(Saved entries)
=== Section Start ===

/-- A record for function `f`'s fault log that takes a new number (R346, R350). -/
def fnNew (s : State) (f : Nat) (r : FltRec) : State :=
  let l := s.flt f
  let r' := { r with num := l.next, time := s.time, ledger := ledger s }
  let l1 := { l with next := (l.next + 1) % 65536,
                     last := noteRec l.last r.code r.block r.inst s.time l.next }
  if l.recs.length ≥ 64 then inc16 (s.setFlt f l1) (fpA f 0x20008)
  else
    let s1 := s.setFlt f { l1 with recs := l.recs ++ [r'] }
    if rdB s (fpA f 0x20000) 0 && !l.notified then
      msix (s1.setFlt f { l1 with recs := l.recs ++ [r'], notified := true }) f (rdF s (fpA f 0x20000) 8 6)
    else s1

/-- A record of a code that coalesces (R345). -/
def fnCoal (s : State) (f : Nat) (r : FltRec) : State :=
  let l := s.flt f
  match lastRec l.last r.code r.block r.inst with
  | some (t, n) =>
    if s.time ≤ t + ms then
      s.setFlt f { l with recs := l.recs.map (fun e =>
        if e.num = n ∧ e.code = r.code then { e with count := Nat.min (e.count + 1) 0xFFFF } else e) }
    else fnNew s f r
  | none => fnNew s f r

/-- The function error counter of an engine-fault code (R342): which FN_ERR register. -/
def fnErrA (f code : Nat) : Nat :=
  fpA f (if code = 0x02 then 0x30804 else if code = 0x03 then 0x30808 else 0x30800)

/-- Counts and records an engine fault (class F) of function `f` (R342, R345). TRANSLATION is also counted in the
function's MMU_FAULT_COUNT. -/
def engineFault (s : State) (f : Nat) (r : FltRec) : State :=
  let s1 := inc16 s (fnErrA f r.code)
  let s2 := if r.code = 0x02 then inc16 s1 (mmuA f 6) else s1
  fnNew s2 f r

/-! ## Plant losses (R102) -/

/-- Raises SENSOR_LOST for a loss whose bit of PLT_SENSOR_LOST is `b` (R48, R102). -/
def raiseLoss (s : State) (b : Nat) : State :=
  chipErr (inc16 (wrF s 0x00030004 b 1 1) 0x00030008) 0x44 0 2 0 0

/-- The bit of a loss in PLT_SENSOR_LOST. -/
def lossBit : Loss → Nat
  | .feedAdc => 0 | .resAdc => 1 | .conv => 2 | .pumpTach => 3 | .flow => 4 | .inletAll => 5 | .outletAll => 6
  | .temp _ => 7 | .pmbus _ => 8 | .avsbus _ => 9 | .junction _ => 10

/-- A loss is in effect. -/
def lossOn (s : State) (l : Loss) : Bool := s.plt.active.contains l

/-- Puts a loss response in effect. -/
def activate (s : State) (l : Loss) : State :=
  { s with plt := { s.plt with active := if s.plt.active.contains l then s.plt.active else s.plt.active ++ [l] } }

/-! ## Monitors, event counters (R355 to R359) -/

/-- The MON block runs: allowed by the Charter and not frozen. -/
def monRuns (s : State) : Bool := s.charter.dbgMonitors && !s.mon.frozen
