/-- Reads of one slot issued at `t`: resource, range and cycle (R121). A held row is two halves. -/
def slotReads (y : ClEng) (k : Clause) (ty : SlotTy) (w : W64) (t : Nat) : List HzW :=
  let op := opc w
  let n := w.toNat
  let sc (r : Nat) : List HzW := if r = 0 then [] else [⟨r, 0, 1, t⟩]
  let gen (g : Nat) : HzW := ⟨0x20 + g, 0, 1, t⟩
  match ty with
  | .ctrl => if op = 2 ∨ op = 3 then sc (fld n 8 5) else if op = 4 then [⟨0x28 + fld n 13 2, 0, 1, t⟩] else []
  | .agu => if op = 1 ∨ op = 3 ∨ op = 6 then sc (fld n 11 5) else []
  | .load => if op = 0 then [] else gen (sAg n) ::
      (loadSpans (k.nouns.get {} (sNoun n)) (y.gen (sAg n)).addr.toNat (sRows n)).map (fun p => ⟨0x40, p.1, p.1 + p.2, t⟩)
  | .op =>
    if op = 1 ∨ op = 2 then
      (List.range (fld n 16 8 + 1)).flatMap (fun j =>
        [if fld n 12 4 = 1 then ⟨0x34, 2 * j, 2 * j + 1, t + j⟩ else ⟨0x30 + fld n 9 1, j, j + 1, t + j⟩,
         if fld n 12 4 = 1 then ⟨0x34, 2 * j + 1, 2 * j + 2, t + j⟩ else ⟨0x30 + fld n 9 1, j, j + 1, t + j⟩,
         ⟨0x32 + fld n 10 1, j, j + 1, t + j⟩])
      ++ (if op = 2 then [⟨0x38 + fld n 8 1, 0, 256, t⟩] else [])
    else if op = 3 then [⟨0x34, 0, 512, t⟩] else []
  | .store => if op = 0 then [] else gen (sAg n) ::
      (List.range (sRows n)).map (fun i => ⟨0x38 + fld n 11 1, i, i + 1, t + i⟩)
  | .xfer => if op = 0 then [] else [gen (fld n 8 3), gen (fld n 11 3)]
  | .scalar =>
    let a := fld n 13 5
    let b := fld n 18 5
    if op = 0 ∨ op = 9 ∨ op = 14 then []
    else if op = 10 then sc (fld n 8 5)
    else if op = 11 then sc a ++ [⟨0x40, lsOff y n, lsOff y n + 8, t + 2⟩]
    else if op = 13 then [gen (a % 8)]
    else sc a ++ sc b
  | .sync => []

/-- Writes of one slot issued at `t`: resource, range and landing cycle. -/
def slotWrites (y : ClEng) (k : Clause) (ty : SlotTy) (w : W64) (t : Nat) : List HzW :=
  let op := opc w
  let n := w.toNat
  match ty with
  | .ctrl => if op = 4 ∨ op = 5 then [⟨0x28 + fld n 13 2, 0, 1, t + 1⟩] else []
  | .agu => if op = 0 then [] else [⟨0x20 + sAg n, 0, 1, t + 2⟩]
  | .load =>
    let b := fld n 11 1
    let z := rpk (k.nouns.get {} (sNoun n)).fmt
    (List.range (sRows n / z * z)).filterMap (fun i =>
      if op = 1 then some ⟨0x30 + b, i, i + 1, t + 12 + i⟩
      else if op = 2 then some ⟨0x32 + b, i, i + 1, t + 12 + i⟩
      else if op = 3 then some ⟨0x34, 2 * i + b, 2 * i + b + 1, t + 16 + i⟩ else none)
  | .op =>
    let b := 0x38 + fld n 8 1
    if op = 1 ∨ op = 2 then [⟨b, 0, 256, t + fld n 16 8 + 1 + 263⟩]
    else if op = 3 then [⟨0x34, 0, 512, t + 2⟩]
    else if op = 4 then [⟨b, 0, 256, t + 2⟩] else []
  | .store =>
    if op = 0 then [] else
    let noun := k.nouns.get {} (sNoun n)
    let base := (y.gen (sAg n)).addr.toNat
    (List.range (Nat.min (sRows n) (noun.e 1))).flatMap (fun i =>
      (drainSpans { noun with ext := [noun.e 0, 1, 1, 1] } (noun.line base i 0 0) 1).map
        (fun p => ⟨0x40, p.1, p.1 + p.2, t + 20 + i⟩))
    ++ (if op = 2 then [⟨0x38 + fld n 11 1, 0, 256, t + 257⟩] else [])
  | .scalar =>
    let d := fld n 8 5
    if op = 12 then [⟨0x40, lsOff y n, lsOff y n + 8, t + 6⟩]
    else if op = 0 ∨ d = 0 then []
    else [⟨d, 0, 1, t + if op = 8 then 3 else if op = 11 then 14 else 1⟩]
  | _ => []

/-- The generators that an execution with the acting slots `l` advances (R118, R120). -/
def advGens (k : Clause) (l : List (Nat × W64)) : List Nat :=
  (List.range 8).filter (fun g => bit k.agstep g && !l.any (fun p => (p.1 == 2 || p.1 == 3) && opc p.2 != 0 && sAg p.2.toNat == g))

/-- Their accesses at `t`: each is read, and written before the next execution (R121): by t + 1 (DEDUCED: log 115). -/
def advReads (k : Clause) (l : List (Nat × W64)) (t : Nat) : List HzW := (advGens k l).map (fun g => ⟨0x20 + g, 0, 1, t⟩)
def advWrites (k : Clause) (l : List (Nat × W64)) (t : Nat) : List HzW := (advGens k l).map (fun g => ⟨0x20 + g, 0, 1, t + 1⟩)

/-- Two accesses touch the same resource. -/
def HzW.meets (a b : HzW) : Bool := a.res == b.res && a.lo < b.hi && b.lo < a.hi

/-- A failed check: kind, resource and cycles. -/
def hzFail (hz : List HzW) (reads writes : List HzW) : Option (Nat × Nat × Nat) :=
  let r := reads.filterMap (fun a => (hz.find? (fun w => w.meets a && a.at_ < w.at_)).map (fun w => (0, a.res, w.at_ - a.at_)))
  let w := writes.filterMap (fun a => (hz.find? (fun w => w.meets a && a.at_ ≤ w.at_)).map (fun w => (1, a.res, w.at_ + 1 - a.at_)))
  match r with
  | x :: _ => some x
  | [] => w.head?

/-- The first slot of an execution at `t` whose check fails, with what failed. An advance is no slot's access: it counts
as slot 0 (DESIGN CHOICE: log 115). -/
def hzCheck (y : ClEng) (k : Clause) (e : CE) (l : List (Nat × W64)) (t : Nat) : Option (Nat × Nat × Nat × Nat) :=
  let slots := l.foldl (fun a p => match a with
    | some x => some x
    | none => (hzFail y.hz (slotReads y k (slotTy e p.1) p.2 t) (slotWrites y k (slotTy e p.1) p.2 t)).map (fun f => (p.1, f)))
    none
  match slots with
  | some x => some x
  | none => (hzFail y.hz (advReads k l t) (advWrites k l t)).map (fun f => (0, f))

/-- The tracked writes after an execution at `t`: those that have not landed, with the new ones; of the local store the
latest 64 (R130). -/
def hzTrack (y : ClEng) (k : Clause) (e : CE) (l : List (Nat × W64)) (t : Nat) : List HzW :=
  let all := l.flatMap (fun p => slotWrites y k (slotTy e p.1) p.2 t) ++ advWrites k l t ++ y.hz.filter (fun w => t < w.at_)
  all.filter (fun w => w.res != 0x40) ++ (all.filter (fun w => w.res == 0x40)).take 64

/-- Parks the engine (R131): TIMING_HAZARD is raised and CORE_HAZARD_INFO filled. -/
def park (s : State) (c : Nat) (e : CE) (slot kind res short : Nat) : State :=
  let s1 := engineFault s (s.eng c e).fn (engRec c e (s.eng c e) { code := 0x12 })
  let s2 := wr s1 (coreA c (match e with | .mx => 0x10 | .tx => 0x50))
    (BitVec.ofNat 32 (slot + kind * 8 + res * 256 + Nat.min short 0xFFFF * 65536))
  s2.setEng c e { s2.eng c e with st := .parked, parkedAt := (s2.core c).cycles }

/-- The first issue of a command is noted (R356 sources 6 and 7). -/
def noteIssue (s : State) (r : CmdRef) : State :=
  match findCmd s r with
  | some k => if k.firstIssue.isNone then
      modCmd (monSample s false 6 r.fn (s.time - (s.queue r.fn r.q).doorAt)) r (fun k => { k with firstIssue := some s.time })
    else s
  | none => s

/-- RESULT_LAND (R121): the earliest result in flight lands at its cycle: before the next issue, or where a clause
boundary with a hold lies between its issue and the next read (R122). -/
def execResultLand (c : CoreId) (e : CE) (s : State) : Out :=
  let y := s.eng c e
  match y.inflight with
  | [] => done s s
  | l :: r =>
    if s.clocked && y.issuing.isEmpty && (l.at_ ≤ y.next || y.between || l.issued < y.first || !y.live) then
      done s (flush (landOne (s.setEng c e { y with inflight := r }) c e l) c e)
    else done s s

/-! ## Slot actions -/

/-- The slot at the head of the issued execution, when it is of type `ty` with opcode `op`: the engine without it, its
index and its word. None where the core's clock has stopped (R391). -/
def headSlot (s : State) (c : Nat) (e : CE) (ty : SlotTy) (op : Nat) : Option (ClEng × Nat × Nat) :=
  let y := s.eng c e
  match y.issuing with
  | [] => none
  | (i, w) :: r => if slotTy e i = ty ∧ opc w = op ∧ s.clocked then some ({ y with issuing := r }, i, w.toNat) else none

/-- After a slot has acted, the execution ends when it was the last. -/
def slotDone (s : State) (c : Nat) (e : CE) : State := if (s.eng c e).issuing.isEmpty then finishExec s c e else s

/-- A row of the clause engines: the head slot acts by `act` on the engine. -/
def slotRow (c : Nat) (e : CE) (ty : SlotTy) (op : Nat) (s : State) (act : ClEng → Nat → Nat → ClEng) : Out :=
  match headSlot s c e ty op with
  | none => done s s
  | some (y, i, w) => done s (slotDone (s.setEng c e (act y i w)) c e)

/-- A row whose slot acts on the state; the engine without the slot is already in it. -/
def slotRowS (c : Nat) (e : CE) (ty : SlotTy) (op : Nat) (s : State) (act : State → ClEng → Nat → Nat → State) : Out :=
  match headSlot s c e ty op with
  | none => done s s
  | some (y, i, w) => done s (slotDone (act (s.setEng c e y) y i w) c e)

/-- Noun `h` of the clause that is issuing. -/
def ClEng.noun (y : ClEng) (h : Nat) : Noun := match y.clause with | some k => k.nouns.get {} h | none => {}

/-! ## Hazard rows (R131) -/

/-- resume of CORE_HAZARD_CTRL. The time parked since a preemption request does not count for R128. -/
def hazardResumeOp (s : State) (c : Nat) (e : CE) : State :=
  let y := s.eng c e
  if y.st = .parked then
    s.setEng c e { y with st := .issuing, unchecked := true, 
                          stopReqAt := y.stopReqAt + ((s.core c).cycles - Nat.max y.parkedAt y.stopReqAt) }
  else s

=== Section End ===

Goal of the exercise >>
Go through the data above and find the lines with the word "setFlt". Copy each of those lines.

Result >>
  if l.recs.length ≥ 64 then inc16 (s.setFlt f l1) (fpA f 0x20008)
    let s1 := s.setFlt f { l1 with recs := l.recs ++ [r'] }
      msix (s1.setFlt f { l1 with recs := l.recs ++ [r'], notified := true }) f (rdF s (fpA f 0x20000) 8 6)
      s.setFlt f { l with recs := l.recs.map (fun e =>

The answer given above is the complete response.